→ **TASK INSTRUCTIONS**: From the data below, copy exactly the lines that lie between the one holding "let w := ins 0x10 [(128, 64, 9)]" and the one holding "(let w := ins 0x06", including both, and nothing more.
════════════════════
/-- Fields of a flit, one too wide at a time. -/
theorem test_illFormed_flits :
    [{ flit with type := 16 }, { flit with vc := 4 }, { flit with dl := 2 }, { flit with dst := 2 ^ 11 }, { flit with src := 2 ^ 11 },
      { flit with spart := 8 }, { flit with dpart := 8 }, { flit with sseq := 2 ^ 14 }, { flit with lseq := 2 ^ 12 }, { flit with lack := 2 ^ 12 },
      { flit with crVc := 4 }, { flit with crDl := 2 }, { flit with crN := 32 }, { flit with len := 241 }, { flit with dirs := 8 },
      { flit with keyId := 2 }, { flit with payload := List.replicate 241 0 }].all (fun f =>
      [Instr.msgFlitReceive 0 f, .idleFlitReceive 0 f, .retryFlitReceive 0 f, .linkctlFlitReceive 0 f].all fun i => !i.wf) = true := by decide +kernel

/-- Values that do not fit a cell. -/
theorem test_illFormed_cells :
    [Instr.pwrModeWrite .mgmt (2 ^ 64), .fabModuleIdWrite .mgmt (2 ^ 64), .fabTorusDimsWrite .mgmt (2 ^ 64), .memSpareRequest .mgmt (2 ^ 64),
      .fabPortExternalWrite .mgmt (2 ^ 64), .segmentSelect 0 0 (2 ^ 64) false, .partPeersWrite 0 1 (2 ^ 64), .partDestroy (2 ^ 64),
      .partDebugWrite .mgmt 0 (2 ^ 64), .obsSelect (2 ^ 64), .partObsSelect .mgmt 0 (2 ^ 64), .bistFullNext (2 ^ 64), .bistSkipNext (2 ^ 64),
      .repFuseBurn (2 ^ 64), .repUnretire (2 ^ 64), .pwrShutdownReq .mgmt (2 ^ 64)].all (fun i => !i.wf) = true := by decide +kernel

/-- Unit numbers and indices beyond their ranges. -/
theorem test_illFormed_numbers :
    [Instr.startUpStep { trained with slow := [1024] }, .startUpStep { trained with failed := [1024] }, .patrolScrub 0 256 0 0,
      .patrolScrub 0 0 10401873920 0, .patrolPeriodEnd 0 256, .linkUp 0 { peer with peerId := 2 ^ 11 }, .linkUp 0 { peer with peerPort := 8 },
      .linkUp 0 { peer with lanes := 5 }, .linkSecuring 0 false 256, .lanePairTest 0 16, .openRetry 0 (2 ^ 11),
      .sessionResendTimeout 0 3 0, .sessionResendTimeout 0 0 (2 ^ 11), .roundTrigger 0 64, .roundEnd 0 64, .roundTimeout 0 64, .layoutDrained 0 16,
      .stash 0 64, .stashCopyEnd 0 64 0, .stashCopyEnd 0 0 (2 ^ 11), .backwardStart 0 64, .slotDue 0 64, .slotRestoreEnd 0 64 0 none,
      .slotRestoreEnd 0 0 (2 ^ 11) none, .tensorScanEnd 0 64, .configRequest 0 256, .pciLinkUp 0 0 16 false, .pciLinkUp 0 7 16 false,
      .pciLinkUp 0 6 3 false, .stallDetected 1024, .onBoardLinkLaneFailure 0 17, .sessionReopen 0 (2 ^ 11),
      .getMeasurements 0 0 256, .getCertificate 0 0 8, .challenge 0 0 8, .ideKm 0 0 4, .lockInterface 0 4, .startInterface 0 4,
      .stopInterface 0 4].all (fun i => !i.wf) = true := by decide +kernel

/-- Measured quantities beyond their fields. -/
theorem test_illFormed_quantities :
    [Instr.powerOn (2 ^ 17), .inputOvervoltage (2 ^ 17), .moduleReady (2 ^ 16), .throttleStepDown 0 256, .throttleStepUp 0 256, .thermalTrip 0 256,
      .meterSample (2 ^ 17) 0 0, .meterSample 0 (2 ^ 17) 0, .meterReading (2 ^ 16) false false, .jayCompare 0 (2 ^ 64) 0 0 0,
      .jayCompare 0 0 (2 ^ 64) 0 0, .jayCompare 0 0 0 (2 ^ 64) 0, .jayCompare 0 0 0 0 (2 ^ 64), .selfTestSliceEnd 0 0 0 [],
      .selfTestSliceEnd 4 0 0 [], .selfTestSliceEnd 1 (2 ^ 24) 0 [], .selfTestSliceEnd 1 0 (2 ^ 16) []].all (fun i => !i.wf) = true := by decide +kernel

/-- Writes that leave their window, and payloads too long for their entries. -/
theorem test_illFormed_writes :
    [Instr.instructionFetch 0 0 (2 ^ 64) 1 [], .instructionFetch 0 0 0 0 [], .ringControlWrite 0 0 64 [0] false, .slotWrite 0 0 (2 ^ 19) [0] false,
      .bar2Write 0 4095 [0, 0] false, .bar2Resize 0 64, .windowWrite 0 0 (2 ^ 24) [0] false, .mgmtSiteKeyWrite 0 [], .mgmtSiteKeyWrite 5 [],
      .partPeersWrite 0 0 0, .partPeersWrite 0 129 0, .secSiteCertWrite (2 ^ 32) [], .registerWrite .mgmt (2 ^ 16) 0 [],
      .registerWrite .mgmt 0 256 []].all (fun i => !i.wf) = true := by decide +kernel

/-- Payloads longer than their entries. -/
theorem test_illFormed_lengths (l : Bytes) (h : 16384 < l.length) :
    (Instr.partCmd 0 l).wf = false ∧ (Instr.partCreate l).wf = false ∧ (Instr.dbgToken l true).wf = false := by
  have f : decide (l.length ≤ 16384) = false := decide_eq_false (by omega)
  exact ⟨f, f, f⟩

/-- Headers of Sirrik, one field too wide at a time. -/
theorem test_illFormed_sirrik :
    [{ hdr with session := 2 ^ 32 }, { hdr with seq := 0 }, { hdr with seq := 2 ^ 48 }, { hdr with nfrag := 256 }, { hdr with rid := 2 ^ 32 }].all (fun h =>
      [Instr.sirrikRead h 0 0, .sirrikWrite h 0 0 [] true, .readSeg h 0 0 0 0, .writeSeg h 0 0 0 [] true, .sirrikClose h].all fun i => !i.wf) &&
    [Instr.open3 (2 ^ 32) true true true, .open3Timeout (2 ^ 32), .sessionIdleTimeout (2 ^ 32), .fragmentTimeout (2 ^ 32) 0, .fragmentTimeout 0 (2 ^ 48),
      .sirrikRead hdr (2 ^ 16) 0, .sirrikWrite hdr 0 256 [] true, .readSeg hdr 0 0 (2 ^ 32) 0, .readSeg hdr 0 0 0 (2 ^ 16),
      .writeSeg hdr 0 0 (2 ^ 32) [] true].all (fun i => !i.wf) = true := by decide +kernel

/-! ### States -/

/-- What a state after a step is to show. -/
def after (r : Res) (P : State → Bool) : Bool :=
  match r with
  | .next t => P t
  | _ => false

/-- The state that a command leaves, where it leaves one. -/
def landed (f : State → Res) (s : State) : State :=
  match f s with
  | .next t => t
  | _ => s

/-- A module in P0 with partition 0 (cluster 0, range 0, port H0, unit 0) and its context 0 on core 0. -/
def on : State :=
  { State.reset with
    rel := {}
    power := { State.reset.power with state := 0, ready := true, rails := 63, absent := false, presN := false }
    parts := [(0, { st := .ready, clusters := 1, syncRanges := 1, port := 1 })]
    mem := { State.reset.mem with units := [(0, { st := .owned })] }
    ctxs := [(0, { st := .resident, saveBytes := 2 ^ 30, cmap := [(0, 0x1EFF)] })] }

/-- An instruction word from its fields, each as (lowest bit, width, value) (R167). -/
def ins (op : Nat) (fs : List (Nat × Nat × Nat)) : Nat := pack ((248, 8, op) :: fs)

/-- Queue 0 of core 0 runs at 0x1000, where it has fetched `w`. -/
def running (w : Nat) : Queue := { st := .running, ctx := some 0, pc := 0x1000, buffer := [(0x1000, w)] }

def at_ (w : Nat) (f : Queue → Queue) : State := on.setQueue 0 (f (running w))

/-- The word may issue, and the step leaves what `P` says. -/
def tries (op : Nat) (i : Instr) (w : Nat) (s : State) (P : State → Bool) : Bool := Safety.issues op 0 0 s w && after (exec i s) P

def wentTo (pc : Nat) (t : State) : Bool := (t.queue 0).pc == pc && (t.queue 0).seq == 1 && (t.queue 0).st == .running

/-! ### Instruction queues -/

theorem test_registerZero : ((running 0).set 0 5).reg 0 = 0 ∧ ((running 0).set 31 5).reg 31 = 5 := by decide +kernel

/-- SD = S1, SA = S2 = 6, SB = S3 = −2, IMM = 7 (R168, R170). -/
def regs (Q : Queue) : Queue := (Q.set 2 6).set 3 (-2)
def alu3 (op : Nat) : Nat := ins op [(235, 5, 1), (230, 5, 2), (225, 5, 3)]

theorem test_scalarInstructions :
    [(0x11, Instr.add 0 0, (4 : BitVec 64)), (0x12, .sub 0 0, 8), (0x13, .mul 0 0, -12), (0x14, .and 0 0, 6), (0x15, .or 0 0, -2),
      (0x16, .xor 0 0, -8), (0x17, .shl 0 0, 0x8000000000000000), (0x18, .shr 0 0, 0), (0x19, .sar 0 0, 0), (0x1A, .min 0 0, -2),
      (0x1B, .max 0 0, 6), (0x1C, .slt 0 0, 0), (0x1D, .sltu 0 0, 1), (0x1E, .seq 0 0, 0)].all (fun x =>
      tries x.1 x.2.1 (alu3 x.1) (at_ (alu3 x.1) regs) fun t => (t.queue 0).reg 1 == x.2.2 && wentTo 0x1020 t) = true := by decide +kernel

theorem test_scalarImmediate :
    let w := ins 0x11 [(240, 1, 1), (235, 5, 1), (230, 5, 2), (128, 64, 2 ^ 64 - 1)]
    tries 0x11 (.add 0 0) w (at_ w regs) (fun t => (t.queue 0).reg 1 == 5) = true := by decide +kernel

theorem test_scalarToZero :
    let w := ins 0x10 [(128, 64, 9)]
    tries 0x10 (.movi 0 0) w (at_ w regs) (fun t => (t.queue 0).reg 0 == 0 && (t.queue 0).sregs == (regs (running w)).sregs && wentTo 0x1020 t) = true := by
  decide +kernel

/-- `NOP`, `MOVI`, `LCW` of LC2 (32 bits), `LCR`, `GETID` of each number, `LIDX`. -/
theorem test_queueRegisters :
    (let w := 0; tries 0 (.nop 0 0) w (at_ w regs) (wentTo 0x1020)) &&
    (let w := ins 0x10 [(235, 5, 31), (128, 64, 9)]; tries 0x10 (.movi 0 0) w (at_ w regs) fun t => (t.queue 0).reg 31 == 9) &&
    (let w := ins 0x06 [(216, 2, 2), (230, 5, 3), (128, 64, 1)]; tries 0x06 (.lcw 0 0) w (at_ w regs) fun t => (t.queue 0).lcs == [(2, 0xFFFFFFFF)]) &&
    (let w := ins 0x07 [(216, 2, 2), (235, 5, 1)]; tries 0x07 (.lcr 0 0) w (at_ w fun Q => { Q with lcs := [(2, 7)] }) fun t => (t.queue 0).reg 1 == 7) &&
    ([(0, 0), (1, 0), (2, 0x8003), (3, 0), (4, 0), (5, 0)].all fun x =>
      let w := ins 0x22 [(216, 4, x.1), (235, 5, 1)]
      let s := at_ w regs
      tries 0x22 (.getid 0 0) w { s with fab := { s.fab with moduleId := 0x8003 } } fun t => (t.queue 0).reg 1 == BitVec.ofNat 64 x.2) &&
    (let w := ins 0x05 [(216, 2, 1), (235, 5, 1)]
     tries 0x05 (.lidx 0 0) w (at_ w fun Q => { Q with loops := [⟨0, 0, 1, 4, []⟩, ⟨0, 0x2000, 3, 5, []⟩] }) fun t => (t.queue 0).reg 1 == 5) = true := by
  decide +kernel

/-- A loop of two instructions (R179, R180): entered with LC0 = 3, skipped with LC0 = 0, left by `LBRK`, and left after its last iteration. -/
theorem test_loops :
    (let w := ins 0x02 [(96, 16, 2)]
     tries 0x02 (.loop 0 0) w (at_ w fun Q => { Q with lcs := [(0, 3)] }) (fun t => wentTo 0x1020 t && (t.queue 0).loops == [⟨0x1020, 0x1040, 3, 0, []⟩]) &&
     tries 0x02 (.loop 0 0) w (at_ w id) (fun t => wentTo 0x1060 t && (t.queue 0).loops == []) &&
     tries 0x02 (.loop 0 0) w (at_ w fun Q => { Q with lcs := [(0, 3)], loops := [⟨0, 0x1040, 9, 0, []⟩] }) (fun t => (t.queue 0).loops.length == 2)) &&
    (let w := ins 0x03 []
     tries 0x03 (.lbrk 0 0) w (at_ w fun Q => { Q with loops := [⟨0x1000, 0x1040, 3, 0, []⟩] }) fun t => wentTo 0x1060 t && (t.queue 0).loops == []) &&
    (let l : LoopLevel := ⟨0x1000, 0x1040, 2, 5, [(1, 2 ^ 32 - 1)]⟩
     let Q := { running 0 with loops := [l] }.goOn 0x1040
     Q.pc == 0x1000 && Q.reg 1 == -1 && Q.loops == [{ l with left := 1, index := 6 }] && (Q.goOn 0x1040).pc == 0x1060 && (Q.goOn 0x1040).reg 1 == -2) = true := by
  decide +kernel

/-- `BR` back by one instruction where S2 ≠ S3, not taken where S2 = S3 is asked; then `END` and the end of the program. -/
theorem test_branches :
    (let w := ins 0x04 [(216, 3, 2), (230, 5, 2), (225, 5, 3), (96, 32, 2 ^ 32 - 1)]
     branchTaken 2 6 (-2) && tries 0x04 (.br 0 0) w (at_ w regs) (wentTo 0xFE0) &&
     tries 0x04 (.br 0 0) w (at_ w fun Q => { regs Q with loops := [⟨0xFE0, 0x1040, 3, 0, []⟩] }) (wentTo 0xFE0)) &&
    (let w := ins 0x04 [(216, 3, 1), (230, 5, 2), (225, 5, 3), (96, 32, 2 ^ 32 - 1)]
     !branchTaken 1 6 (-2) && tries 0x04 (.br 0 0) w (at_ w regs) (wentTo 0x1020)) &&
    (let w := ins 0x01 []; tries 0x01 (.endQ 0 0) w (at_ w id) fun t => (t.queue 0).st == .ending && (t.queue 0).pc == 0x1000) &&
    (let s := at_ 0 fun Q => { Q with st := .ending }; s.powered && s.queueDone 0 && after (exec (.queueEnded 0 0) s) fun t => (t.queue 0).st == .ended) = true := by
  decide +kernel

/-- `LD` and `ST` at byte 8 of the scratchpad, and at the last word of the cluster's memory (R262). -/
theorem test_scalarMemory :
    (let w := ins 0x21 [(225, 5, 2), (128, 64, 8)]
     let s := at_ w regs
     s.scalarKeys 0 8 == some (span (spadKey 0 8) 8) && !s.engineBusy 0 &&
       tries 0x21 (.st 0 0) w s fun t => t.readKeys (span (spadKey 0 8) 8) == leBytes 8 6 && wentTo 0x1020 t && t.mem.cells == [(spadKey 0 8, 6)]) &&
    (let w := ins 0x20 [(235, 5, 1), (128, 64, 2 ^ 24 + 0x80_0000 - 8)]
     let s := at_ w regs
     let keys := span (clmKey 0 (0x80_0000 - 8)) 8
     let s := s.writeAt keys (leBytes 8 0x0102)
     s.scalarKeys 0 (2 ^ 24 + 0x80_0000 - 8) == some keys && !s.engineBusy 0 && (s.meetsBad [0] keys).isNone &&
       tries 0x20 (.ld 0 0 [0]) w s fun t => (t.queue 0).reg 1 == 0x0102 && t.mem.cells == s.mem.cells) = true := by
  decide +kernel

/-- A fetch of 64 words from unit 0; a notice for a waiting and for a suspended queue. -/
theorem test_fetchAndNotices :
    (let s := at_ 0 fun Q => { Q with st := .waiting, pc := 0x2000, buffer := [] }
     let s := s.writeAt (span 0x2000 4) (leBytes 4 7)
     s.powered && (List.range 64).all (fun i => s.finds 0 (0x2000 + 32 * i) && s.fetchKeys 0 (0x2000 + 32 * i) == .inr (span (0x2000 + 32 * i) 32) &&
       (s.meetsBad [] (span (0x2000 + 32 * i) 32)).isNone) &&
     after (exec (.instructionFetch 0 0 0x2000 64 []) s) fun t => (t.queue 0).buffer.length == 64 && (t.queue 0).buffer.head? == some (0x2000, 7)) &&
    (let s := at_ 0 fun Q => { Q with st := .waiting, notice := some 4, dirty := [(0, 1)] }
     after (exec (.waitResume 0 0) s) fun t => (t.queue 0).st == .running && (t.queue 0).dirty == [] && (t.queue 0).causal == 5) &&
    (let s := at_ 0 fun Q => { Q with st := .suspended, saved := .waiting, notice := some 4 }
     after (exec (.waitResume 0 0) s) fun t => (t.queue 0).st == .suspended && (t.queue 0).saved == .running) = true := by
  decide +kernel

/-- A loop of two words at 0x2020 has its second word fetched; with both buffered and an iteration to come, nothing is fetched. -/
theorem test_fetchAhead :
    (let l : LoopLevel := { start := 0x2020, stop := 0x2040, left := 40, index := 0, incs := [] }
     let s := (at_ 0 fun Q => { Q with pc := 0x2020, loops := [l], buffer := [(0x2020, 7)] }).writeAt (span 0x2040 4) (leBytes 4 9)
     (s.queue 0).fetchAt == some 0x2040 && s.finds 0 0x2040 && s.fetchKeys 0 0x2040 == .inr (span 0x2040 32) &&
     after (exec (.instructionFetch 0 0 0x2040 1 []) s) fun t => (t.queue 0).buffer == [(0x2020, 7), (0x2040, 9)] && (t.queue 0).fetchAt.isNone) = true := by
  decide +kernel

/-- Illegal words: an unknown opcode, and words with a field that their opcode does not name. -/
theorem test_illegalWords :
    [(ins 0xFF [], Instr.nop 0 0), (ins 0 [(128, 64, 1)], .nop 0 0), (ins 0x01 [(96, 32, 1)], .endQ 0 0), (ins 0x10 [(225, 5, 1)], .movi 0 0),
      (ins 0x11 [(220, 5, 1)], .add 0 0), (ins 0x21 [(235, 5, 1)], .st 0 0), (ins 0x70 [(243, 1, 1)], .sig 0 0)].all (fun x =>
      let s := at_ x.1 regs
      s.powered && s.fetched 0 == some x.1 && (s.queue 0).ctx == some 0 && !insLegal x.1 (s.isTandem 0) &&
        after (exec x.2 s) fun t => (t.queue 0).st == .faulted && (t.queue 0).fault.cause == 1 && (t.queue 0).pc == 0x1000 &&
          (t.queue 0).fault.detail == bits x.1 255 224) = true := by decide +kernel

/-! ### Synchronisation -/

/-- Each instruction on object 5 with count 3, participant index 1; and object 0xFFFF by register S2. -/
theorem test_syncIssue :
    [(0x70, Instr.sig 0 0, false), (0x71, .waitacq 0 0, true), (0x72, .dec 0 0, false), (0x73, .fset 0 0, false), (0x74, .fclr 0 0, false),
      (0x75, .fwait 0 0, true), (0x76, .bar 0 0, true), (0x77, .barnb 0 0, false)].all (fun x =>
      let w := ins x.1 ([(128, 16, 5)] ++ if [0x70, 0x71, 0x72].contains x.1 then [(96, 16, 3)] else [])
      let r := ins x.1 [(241, 1, 1), (230, 5, 2)]
      bit (Ins.flags w) 0 == false &&
      tries x.1 x.2.1 w (at_ w regs) (fun t => t.sync.flight.length == 1 && t.sync.flight.all (fun p => p.obj == 5 && p.opc == x.1) &&
        (t.queue 0).st == (if x.2.2 then .waiting else .running) && (t.queue 0).pc == 0x1020) &&
      tries x.1 x.2.1 r (at_ r fun Q => Q.set 2 0xFFFF) fun t => t.sync.flight.all fun p => p.obj == 0xFFFF) = true := by decide +kernel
════════════════════
→ **EXERCISE ANSWER**:
    let w := ins 0x10 [(128, 64, 9)]
    tries 0x10 (.movi 0 0) w (at_ w regs) (fun t => (t.queue 0).reg 0 == 0 && (t.queue 0).sregs == (regs (running w)).sregs && wentTo 0x1020 t) = true := by
  decide +kernel

/-- `NOP`, `MOVI`, `LCW` of LC2 (32 bits), `LCR`, `GETID` of each number, `LIDX`. -/
theorem test_queueRegisters :
    (let w := 0; tries 0 (.nop 0 0) w (at_ w regs) (wentTo 0x1020)) &&
    (let w := ins 0x10 [(235, 5, 31), (128, 64, 9)]; tries 0x10 (.movi 0 0) w (at_ w regs) fun t => (t.queue 0).reg 31 == 9) &&
    (let w := ins 0x06 [(216, 2, 2), (230, 5, 3), (128, 64, 1)]; tries 0x06 (.lcw 0 0) w (at_ w regs) fun t => (t.queue 0).lcs == [(2, 0xFFFFFFFF)]) &&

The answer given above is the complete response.